Шиб почувствовал, что сердце заколотилось сильнее. Ему не хотелось отвечать, но он все лее сказал:
— Ну... я не обнаружил плевы.
— Значит, ее и не было.
— Но ведь это невозможно!
— Когда ты ее бальзамировал, то вынул внутренние органы?
— Да, а что?
— Мне бы хотелось на них взглянуть. Может быть, я заеду к тебе завтра?
— О'кэй. Завтра как раз воскресенье.
— Да, заслуженный отдых после тяжкой рабочей недели. Вот увидишь, я приведу тебя в порядок.
И она повесила трубку. Да уж, он и представить себе не мог, что окажется объектом внимания молоденькой бойкой студентки. Шиб медленно вернулся в дом. Бланш вежливо улыбалась Джону Осмонду, который хвалил цветочные клумбы. Кто-то включил музыку. Вивальди. Она звучала успокаивающе. Ноэми Лабаррьер обсуждала с Винни-Пушкой сравнительные достоинства «Твинго» и «Смарта». Шиб проскользнул позади них. Реми Шассиньоль, Поль Лабаррьер и Андрие говорили о последней победе Тайгера Вудса.
— Поистине, это единственный черный, которого я знаю, наделенный способностью играть в гольф, — сказал Жан-Юг.
— Да, в основном они занимаются легкой атлетикой, — добавил Шассиньоль.
Ну, это вопрос морфологии...
Отлично, Шиб, давай-ка, дотащи свою морфологию до буфета и опрокинь стаканчик чего-нибудь покрепче. Бабуля разговаривала с Аннабель. Клотильда и отец Дюбуа все еще спорили о высоких материях. Она, не останавливаясь, пила мюскаде и разрумянивалась прямо на глазах. Священник ограничивался «Перье». Его тонкие губы манерно изгибались, когда он говорил.
Шиб украдкой взглянул на часы— «Брегет» 1954 года на кварцевых кристаллах с темно-бордовым циферблатом. 18.30. Пора откланяться, подумал он, и в этот самый момент вошли Шарль и Луи-Мари. Шарль сделал себе тост с мусакой из баклажанов. Луи-Мари, в ушах у которого были наушники от плеера, налил стакан лимонада.
— Луи-Мари, — внезапно окликнул его отец, — зачем тебе эта штука?
— Я слушаю Дебюсси, у меня завтра экзамен по фортепьяно, — ответил тот, снимая наушники.
— Дай сюда! — резко приказал Андрие. — Отдай мне его немедленно!
— Но, папа...
— Ты меня слышал?
Луи-Мари побледнел, потом схватил плеер и швырнул его на пол.
— Хорошо, папа, — сказал он и вышел. Шассиньоль кашлянул. Лабаррьер поднял плеер и положил его на стол.
— Эти подростки... — вздохнул он.
Андрие с кривой улыбкой повернулся к нему, но, прежде чем он успел ответить, вмешалась Бабуля:
— Я беспокоюсь о детях, Жан-Юг... Ты ведь знаешь, они в шоке... Тебе следует попросить Дюбуа побеседовать с ними.
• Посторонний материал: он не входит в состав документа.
/-- As `WritesLanes`, of a form that raises no flag and asks for no normaliser (R135). -/
def MovesLanes (i : Instr) (s : State) (g d : BitVec 4) (f : Nat → W32) : Prop :=
  ∃ x, Holds i s { v := [(d, x, false)] } ∧
    ∀ k, k < 16 → lane x k = if (s.here.maskGuard g).val.getLsbD k then f k else lane (s.here.vreg d).val k

/-- No arithmetic trap is enabled (R76). -/
def NoFpTrap (s : State) : Prop := s.here.fmode.extractLsb' 4 5 = 0

/-- Lane k of a V source. -/
def srcLane (s : State) (a : VSrc) (k : Nat) : W32 := lane (s.here.vsrc a).val k
def regLane (s : State) (r : BitVec 4) (k : Nat) : W32 := lane (s.here.vreg r).val k

/-- The effect in hand writes vD alone: the active lanes take the bits that f gives, the others keep theirs (R130); every flag
that an active lane raises is raised, and the normaliser is asked for when an active lane asks (R76, R86). -/
def WritesOut (i : Instr) (s : State) (g d : BitVec 4) (f : Nat → LaneOut) : Prop :=
  let act := (s.here.maskGuard g).val
  ∃ x e, Holds i s e ∧ e.v = [(d, x, false)] ∧ e.s = none ∧ e.m = none ∧
    (∀ k, k < 16 → lane x k = if act.getLsbD k then (f k).bits else lane (s.here.vreg d).val k) ∧
    (∀ j, e.flags.getLsbD j = true ↔ ∃ k, k < 16 ∧ act.getLsbD k = true ∧ (f k).flags.getLsbD j = true) ∧
    (e.normalise = true ↔ ∃ k, k < 16 ∧ act.getLsbD k = true ∧ (f k).norm = true)

/-- What holds of every floating-point form lane by lane: P of the form and of what each lane gives, for the forms on FP32 and on
half-precision elements, the conversions, the special functions, the immediate forms, which have no guard, and the bank forms. -/
def FloatForms (s : State) (g d a b : BitVec 4) (y : VSrc) (t : Bool) (n : BitVec 8) (i : BitVec 20)
    (P : Instr → (Nat → LaneOut) → Prop) : Prop :=
  let md := s.here.mode
  let x (k : Nat) : Nat := (regLane s a k).toNat
  let z (k : Nat) : Nat := (regLane s b k).toNat
  let old (k : Nat) : Nat := (regLane s d k).toNat
  let w (k : Nat) : Nat := (srcLane s y k).toNat
  let fmt := if t then bf16 else fp16
  let pairs (f : Nat → Nat → Nat → FRes) : Nat → LaneOut := fun k =>
    let r (j : Nat) : FRes := f (x k / 2 ^ (16 * j) % 2 ^ 16) (z k / 2 ^ (16 * j) % 2 ^ 16) (w k / 2 ^ (16 * j) % 2 ^ 16)
    ⟨BitVec.ofNat 32 ((r 0).bits + 2 ^ 16 * (r 1).bits), (r 0).flags ||| (r 1).flags, (r 0).norm || (r 1).norm⟩
  let does (op : Instr) (f : Nat → FRes) : Prop := P op fun k => (f k).lane
  does (.vaddF32 g d a y) (fun k => fp32.add md (x k) (w k)) ∧
  does (.vsubF32 g d a y) (fun k => fp32.sub md (x k) (w k)) ∧
  does (.vmulF32 g d a y) (fun k => fp32.mul md (x k) (w k)) ∧
  does (.vminF32 g d a y) (fun k => fp32.minMax md false (x k) (w k)) ∧
  does (.vmaxF32 g d a y) (fun k => fp32.minMax md true (x k) (w k)) ∧
  does (.vminnum g d a y) (fun k => fp32.minMaxNum md false (x k) (w k)) ∧
  does (.vmaxnum g d a y) (fun k => fp32.minMaxNum md true (x k) (w k)) ∧
  does (.vfma g d a b y) (fun k => fp32.fma md false false (x k) (z k) (w k)) ∧
  does (.vfms g d a b y) (fun k => fp32.fma md false true (x k) (z k) (w k)) ∧
  does (.vfnma g d a b y) (fun k => fp32.fma md true false (x k) (z k) (w k)) ∧
  does (.vfnms g d a b y) (fun k => fp32.fma md true true (x k) (z k) (w k)) ∧
  P (.vhAdd g d a y t) (pairs fun u _ v => fmt.add md u v) ∧
  P (.vhMul g d a y t) (pairs fun u _ v => fmt.mul md u v) ∧
  P (.vhMin g d a y t) (pairs fun u _ v => fmt.minMax md false u v) ∧
  P (.vhMax g d a y t) (pairs fun u _ v => fmt.minMax md true u v) ∧
  P (.vhFma g d a b y t) (pairs fun u v c => fmt.fma md false false u v c) ∧
  does (.vdiv g d a y) (fun k => fp32.div md (x k) (w k)) ∧
  does (.vrcp g d y) (fun k => fp32.rcp md (w k)) ∧
  does (.vrsqrt g d y) (fun k => fp32.rsqrt md (w k)) ∧
  does (.vsqrt g d y) (fun k => fp32.sqrt md (w k)) ∧
  does (.vexp2 g d y) (fun k => fp32.exp2 md (w k)) ∧
  does (.vlog2 g d y) (fun k => fp32.log2v md (w k)) ∧
  does (.vsinpi g d y) (fun k => fp32.sinpi md (w k)) ∧
  does (.vcospi g d y) (fun k => fp32.cospi md (w k)) ∧
  P (.vcvtI32F32 g d y t) (fun k =>
    let r := fp32.toInt md (if t then .rtz else md.rm) (-(2 ^ 31)) (2 ^ 31 - 1) (w k)
    ⟨BitVec.ofInt 32 r.1, r.2.1, r.2.2⟩) ∧
  P (.vcvtN32F32 g d y t) (fun k =>
    let r := fp32.toInt md (if t then .rtz else md.rm) 0 (2 ^ 32 - 1) (w k)
    ⟨BitVec.ofInt 32 r.1, r.2.1, r.2.2⟩) ∧
  does (.vcvtF32I32 g d y) (fun k => fp32.ofInt md (srcLane s y k).toInt) ∧
  does (.vcvtF32N32 g d y) (fun k => fp32.ofInt md (w k)) ∧
  does (.vcvtF32F16 g d y) (fun k => fp16.convert fp32 md (w k % 2 ^ 16)) ∧
  does (.vcvtF32Bf16 g d y) (fun k => bf16.convert fp32 md (w k % 2 ^ 16)) ∧
  (∀ f : Fmt, (f = fp16 ∨ f = bf16) →
    P (if f = fp16 then .vcvtF16F32 g d a y else .vcvtBf16F32 g d a y) fun k =>
      let lo := fp32.convert f md (x k)
      let hi := fp32.convert f md (w k)
      ⟨BitVec.ofNat 32 (lo.bits + 2 ^ 16 * hi.bits), lo.flags ||| hi.flags, lo.norm || hi.norm⟩) ∧
  (let imm := (i ++ (0 : BitVec 12)).toNat
   (g = 0 → does (.vaddi d a i) (fun k => fp32.add md (x k) imm)) ∧
   (g = 0 → does (.vmuli d a i) (fun k => fp32.mul md (x k) imm)) ∧
   (g = 0 → poisV s d = false → does (.vfmai d a i) (fun k => fp32.fma md false false (old k) (x k) imm))) ∧
  (let key := bankKey (combOf s.sel.1) (4 * n.toNat)
   awayAt s.sel.1 s.here = false → s.mem.poisoned key 4 = false →
    (poisV s d = false → does (.vfmak g d a n) fun k => fp32.fma md false false (old k) (x k) (s.mem.read key 4)) ∧
    does (.vaddk g d a n) (fun k => fp32.add md (x k) (s.mem.read key 4)) ∧
    does (.vmulk g d a n) (fun k => fp32.mul md (x k) (s.mem.read key 4)))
— О-о, мама, неужели ты думаешь, что в наши дни мальчишки будут откровенничать со священником! — раздраженно сказал Андрие, вновь опрокидывая бокал.
— Дюбуа — специалист по работе с подростками, у него мировая известность. Уверяю тебя...
— Может быть, Кордье что-то посоветует?.. — вполголоса предположил Лабаррьер. — В прошлом году, когда Ноэми вдруг впала в депрессию... совершенно беспричинную... он направил ее к Эме, неврологу. Знаете этого типа, который всегда приходит в клуб в галстуке-бабочке? Понадобилось всего несколько сеансов, и Ноэми вернулась в норму.
— Да нет, я вовсе не о том, что детям нужен психиатр! — воскликнула Бабуля.
— Он невролог, а не психиатр, — поправил Лабаррьер.
— Это одно и то же, — отмахнулась Бабуля, поворачиваясь к Жан-Югу. — Что им действительно нужно, так это моральная поддержка.
— Ты хочешь сказать, что я не справляюсь с ролью отца? — неожиданно резко спросил Андрие, и черты его лица окаменели.
Шассиньоль деликатно взял Лабаррьера под руку:
— Я совсем забыл познакомить вас с Виннифред...
— Шарль и Луи-Мари в полном смятении,—продолжала Бабуля. — Ты им нужен, Жан-Юг.
— И что я, по-твоему, должен сделать? Оживить ее?
— Я запрещаю тебе богохульствовать!
— Ты можешь запрещать все, что тебе угодно. Ничего не изменится.
— Тебе самому нужен психиатр, — заявила Бабуля.
— Боже, мама, прошу тебя... Сейчас неподходящий момент, чтобы...
— Тебе, и особенно ей, — многозначительно повторила Бабуля. — Она совершенно не в себе.
Последние слова были произнесены так тихо, что Шиб едва смог их расслышать.
— Мама!
— Пусть я стара, но еще не выжила из ума... Инфаркт в моем возрасте... К счастью, я смогла...
К ним подошел Кордье, который склонился и поцеловал руку Бабуле.
— Выдержит ли Бланш такой удар? — спросила Бабуля.
— Ей просто нужно, чтобы ее оставили в покое, — вмешался Жан-Юг. — Как и мне.
— Я принес вам... — сказал Кордье, передавая Жан-Югу пузырек с таблетками. Тот кивком головы поблагодарил и быстро отошел.
Бабуля положила обратно на тарелку свой тост с лососем, к которому едва притронулась.
— Ничего не могу есть, — сказала она.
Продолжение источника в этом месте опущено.